▶ [What you need to do]
The entries that follow include a run beginning at the line with "s.nextShoot := rfl" and ending at the line with "s.ns := rfl"; restate that run word for word and leave the rest out.
*** Exercise materials ***
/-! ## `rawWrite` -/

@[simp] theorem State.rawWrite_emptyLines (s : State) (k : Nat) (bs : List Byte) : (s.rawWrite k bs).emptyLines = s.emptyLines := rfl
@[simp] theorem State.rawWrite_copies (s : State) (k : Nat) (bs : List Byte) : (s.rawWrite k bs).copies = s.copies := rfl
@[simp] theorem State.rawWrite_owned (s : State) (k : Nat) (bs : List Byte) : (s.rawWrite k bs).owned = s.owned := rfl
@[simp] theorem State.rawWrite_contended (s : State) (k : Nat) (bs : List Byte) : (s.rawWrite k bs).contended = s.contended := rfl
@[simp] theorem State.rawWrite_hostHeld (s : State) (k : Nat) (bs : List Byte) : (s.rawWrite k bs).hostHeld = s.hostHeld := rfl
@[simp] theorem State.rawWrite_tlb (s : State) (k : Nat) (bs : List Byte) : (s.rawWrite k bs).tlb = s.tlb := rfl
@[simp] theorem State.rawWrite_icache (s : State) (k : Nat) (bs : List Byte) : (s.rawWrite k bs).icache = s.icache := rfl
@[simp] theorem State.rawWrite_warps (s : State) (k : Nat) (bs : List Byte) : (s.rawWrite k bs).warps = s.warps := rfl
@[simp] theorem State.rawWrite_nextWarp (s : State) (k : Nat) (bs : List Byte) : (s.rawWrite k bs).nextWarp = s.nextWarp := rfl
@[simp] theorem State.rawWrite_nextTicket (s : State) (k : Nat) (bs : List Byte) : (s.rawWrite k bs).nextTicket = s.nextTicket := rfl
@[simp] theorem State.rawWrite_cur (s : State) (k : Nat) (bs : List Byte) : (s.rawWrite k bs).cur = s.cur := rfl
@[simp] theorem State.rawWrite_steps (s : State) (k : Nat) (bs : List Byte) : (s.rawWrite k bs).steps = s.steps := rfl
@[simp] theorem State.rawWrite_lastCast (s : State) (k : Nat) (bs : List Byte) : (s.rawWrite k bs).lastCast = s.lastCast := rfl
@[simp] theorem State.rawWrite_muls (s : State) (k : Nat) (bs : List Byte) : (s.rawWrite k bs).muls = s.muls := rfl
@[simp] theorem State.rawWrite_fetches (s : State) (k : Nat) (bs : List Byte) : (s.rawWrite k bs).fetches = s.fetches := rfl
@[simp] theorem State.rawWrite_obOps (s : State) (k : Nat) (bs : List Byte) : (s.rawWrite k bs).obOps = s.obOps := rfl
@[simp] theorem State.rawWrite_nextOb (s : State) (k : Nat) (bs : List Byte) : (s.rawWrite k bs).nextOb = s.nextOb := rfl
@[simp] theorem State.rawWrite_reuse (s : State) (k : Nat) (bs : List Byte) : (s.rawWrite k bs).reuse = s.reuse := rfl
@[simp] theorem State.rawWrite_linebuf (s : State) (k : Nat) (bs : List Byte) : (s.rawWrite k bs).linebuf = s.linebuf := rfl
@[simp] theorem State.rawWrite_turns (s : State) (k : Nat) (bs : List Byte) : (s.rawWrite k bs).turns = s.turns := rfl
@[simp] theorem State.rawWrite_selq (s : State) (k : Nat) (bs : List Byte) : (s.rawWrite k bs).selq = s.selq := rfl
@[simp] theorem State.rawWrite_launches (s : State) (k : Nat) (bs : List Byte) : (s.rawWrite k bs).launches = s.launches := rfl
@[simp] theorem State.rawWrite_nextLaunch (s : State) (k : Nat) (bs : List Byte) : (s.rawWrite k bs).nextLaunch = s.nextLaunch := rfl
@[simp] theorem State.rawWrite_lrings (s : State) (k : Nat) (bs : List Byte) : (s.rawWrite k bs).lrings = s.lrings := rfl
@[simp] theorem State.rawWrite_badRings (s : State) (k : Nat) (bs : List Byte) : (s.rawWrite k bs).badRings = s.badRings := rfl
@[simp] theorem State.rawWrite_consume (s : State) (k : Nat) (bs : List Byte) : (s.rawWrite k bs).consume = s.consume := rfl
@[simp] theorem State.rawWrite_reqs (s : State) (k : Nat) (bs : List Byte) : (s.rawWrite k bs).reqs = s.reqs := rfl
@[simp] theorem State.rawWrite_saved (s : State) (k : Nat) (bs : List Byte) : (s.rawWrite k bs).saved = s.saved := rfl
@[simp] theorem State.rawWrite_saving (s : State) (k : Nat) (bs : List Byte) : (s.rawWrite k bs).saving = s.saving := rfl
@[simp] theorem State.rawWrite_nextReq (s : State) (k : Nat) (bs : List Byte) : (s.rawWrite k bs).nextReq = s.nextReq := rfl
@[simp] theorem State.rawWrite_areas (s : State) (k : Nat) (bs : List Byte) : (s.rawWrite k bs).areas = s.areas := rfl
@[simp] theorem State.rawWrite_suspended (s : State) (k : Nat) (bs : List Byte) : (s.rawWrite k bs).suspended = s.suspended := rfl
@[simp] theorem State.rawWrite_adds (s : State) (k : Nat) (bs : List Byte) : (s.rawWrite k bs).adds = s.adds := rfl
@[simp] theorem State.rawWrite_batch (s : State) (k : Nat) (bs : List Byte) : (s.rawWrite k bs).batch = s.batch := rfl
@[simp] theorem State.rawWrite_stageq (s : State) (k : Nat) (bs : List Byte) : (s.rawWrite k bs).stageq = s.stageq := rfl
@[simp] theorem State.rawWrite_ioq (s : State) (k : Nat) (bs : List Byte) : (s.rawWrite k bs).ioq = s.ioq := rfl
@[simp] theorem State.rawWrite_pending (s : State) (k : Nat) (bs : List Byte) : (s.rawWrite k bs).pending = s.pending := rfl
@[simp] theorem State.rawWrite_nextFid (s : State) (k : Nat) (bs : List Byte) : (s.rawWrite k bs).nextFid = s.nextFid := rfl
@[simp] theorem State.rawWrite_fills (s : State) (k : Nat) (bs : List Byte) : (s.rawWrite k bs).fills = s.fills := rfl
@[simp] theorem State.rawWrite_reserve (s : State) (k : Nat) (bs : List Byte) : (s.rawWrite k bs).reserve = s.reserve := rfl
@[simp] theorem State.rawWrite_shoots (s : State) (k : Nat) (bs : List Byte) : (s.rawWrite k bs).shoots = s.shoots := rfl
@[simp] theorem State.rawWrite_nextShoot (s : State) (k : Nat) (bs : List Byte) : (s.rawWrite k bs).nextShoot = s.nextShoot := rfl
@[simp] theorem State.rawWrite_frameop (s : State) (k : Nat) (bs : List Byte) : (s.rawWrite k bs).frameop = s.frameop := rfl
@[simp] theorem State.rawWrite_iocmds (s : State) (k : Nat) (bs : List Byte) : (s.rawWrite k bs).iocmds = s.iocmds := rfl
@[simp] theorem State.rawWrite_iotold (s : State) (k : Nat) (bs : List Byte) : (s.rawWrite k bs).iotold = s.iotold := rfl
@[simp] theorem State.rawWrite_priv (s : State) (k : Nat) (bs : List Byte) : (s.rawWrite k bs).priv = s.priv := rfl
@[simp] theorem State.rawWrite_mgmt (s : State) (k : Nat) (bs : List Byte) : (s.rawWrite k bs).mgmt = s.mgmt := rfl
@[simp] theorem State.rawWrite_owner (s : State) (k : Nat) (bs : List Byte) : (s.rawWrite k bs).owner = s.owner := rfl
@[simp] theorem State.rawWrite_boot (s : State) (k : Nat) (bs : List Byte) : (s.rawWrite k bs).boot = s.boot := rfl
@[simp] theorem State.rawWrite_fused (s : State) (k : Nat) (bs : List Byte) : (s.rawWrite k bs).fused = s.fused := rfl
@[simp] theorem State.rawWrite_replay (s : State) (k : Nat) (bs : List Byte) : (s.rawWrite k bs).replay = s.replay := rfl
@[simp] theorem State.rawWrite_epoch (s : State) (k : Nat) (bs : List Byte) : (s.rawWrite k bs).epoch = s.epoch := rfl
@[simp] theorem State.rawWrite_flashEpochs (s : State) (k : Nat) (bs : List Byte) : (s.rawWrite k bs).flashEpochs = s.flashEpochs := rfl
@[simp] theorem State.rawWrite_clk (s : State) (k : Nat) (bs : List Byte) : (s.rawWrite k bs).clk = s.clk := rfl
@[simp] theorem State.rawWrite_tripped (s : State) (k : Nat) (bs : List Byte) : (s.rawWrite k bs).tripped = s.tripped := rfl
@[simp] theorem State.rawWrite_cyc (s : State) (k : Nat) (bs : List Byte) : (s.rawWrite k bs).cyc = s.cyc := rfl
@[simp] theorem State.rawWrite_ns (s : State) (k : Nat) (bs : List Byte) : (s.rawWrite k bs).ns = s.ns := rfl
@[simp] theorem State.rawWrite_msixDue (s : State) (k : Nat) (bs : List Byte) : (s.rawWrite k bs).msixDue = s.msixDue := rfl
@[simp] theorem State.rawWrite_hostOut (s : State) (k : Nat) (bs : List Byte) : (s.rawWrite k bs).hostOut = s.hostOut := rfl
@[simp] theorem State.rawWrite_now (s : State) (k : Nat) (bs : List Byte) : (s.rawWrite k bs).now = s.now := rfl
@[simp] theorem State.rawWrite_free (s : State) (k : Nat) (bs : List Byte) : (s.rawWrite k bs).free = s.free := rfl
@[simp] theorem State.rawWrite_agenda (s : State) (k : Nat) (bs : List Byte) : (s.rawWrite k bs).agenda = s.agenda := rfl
***
▶ [Response area]
@[simp] theorem State.rawWrite_nextShoot (s : State) (k : Nat) (bs : List Byte) : (s.rawWrite k bs).nextShoot = s.nextShoot := rfl
@[simp] theorem State.rawWrite_frameop (s : State) (k : Nat) (bs : List Byte) : (s.rawWrite k bs).frameop = s.frameop := rfl
@[simp] theorem State.rawWrite_iocmds (s : State) (k : Nat) (bs : List Byte) : (s.rawWrite k bs).iocmds = s.iocmds := rfl
@[simp] theorem State.rawWrite_iotold (s : State) (k : Nat) (bs : List Byte) : (s.rawWrite k bs).iotold = s.iotold := rfl
@[simp] theorem State.rawWrite_priv (s : State) (k : Nat) (bs : List Byte) : (s.rawWrite k bs).priv = s.priv := rfl
@[simp] theorem State.rawWrite_mgmt (s : State) (k : Nat) (bs : List Byte) : (s.rawWrite k bs).mgmt = s.mgmt := rfl
@[simp] theorem State.rawWrite_owner (s : State) (k : Nat) (bs : List Byte) : (s.rawWrite k bs).owner = s.owner := rfl
@[simp] theorem State.rawWrite_boot (s : State) (k : Nat) (bs : List Byte) : (s.rawWrite k bs).boot = s.boot := rfl
@[simp] theorem State.rawWrite_fused (s : State) (k : Nat) (bs : List Byte) : (s.rawWrite k bs).fused = s.fused := rfl
@[simp] theorem State.rawWrite_replay (s : State) (k : Nat) (bs : List Byte) : (s.rawWrite k bs).replay = s.replay := rfl
@[simp] theorem State.rawWrite_epoch (s : State) (k : Nat) (bs : List Byte) : (s.rawWrite k bs).epoch = s.epoch := rfl
@[simp] theorem State.rawWrite_flashEpochs (s : State) (k : Nat) (bs : List Byte) : (s.rawWrite k bs).flashEpochs = s.flashEpochs := rfl
@[simp] theorem State.rawWrite_clk (s : State) (k : Nat) (bs : List Byte) : (s.rawWrite k bs).clk = s.clk := rfl
@[simp] theorem State.rawWrite_tripped (s : State) (k : Nat) (bs : List Byte) : (s.rawWrite k bs).tripped = s.tripped := rfl
@[simp] theorem State.rawWrite_cyc (s : State) (k : Nat) (bs : List Byte) : (s.rawWrite k bs).cyc = s.cyc := rfl
@[simp] theorem State.rawWrite_ns (s : State) (k : Nat) (bs : List Byte) : (s.rawWrite k bs).ns = s.ns := rfl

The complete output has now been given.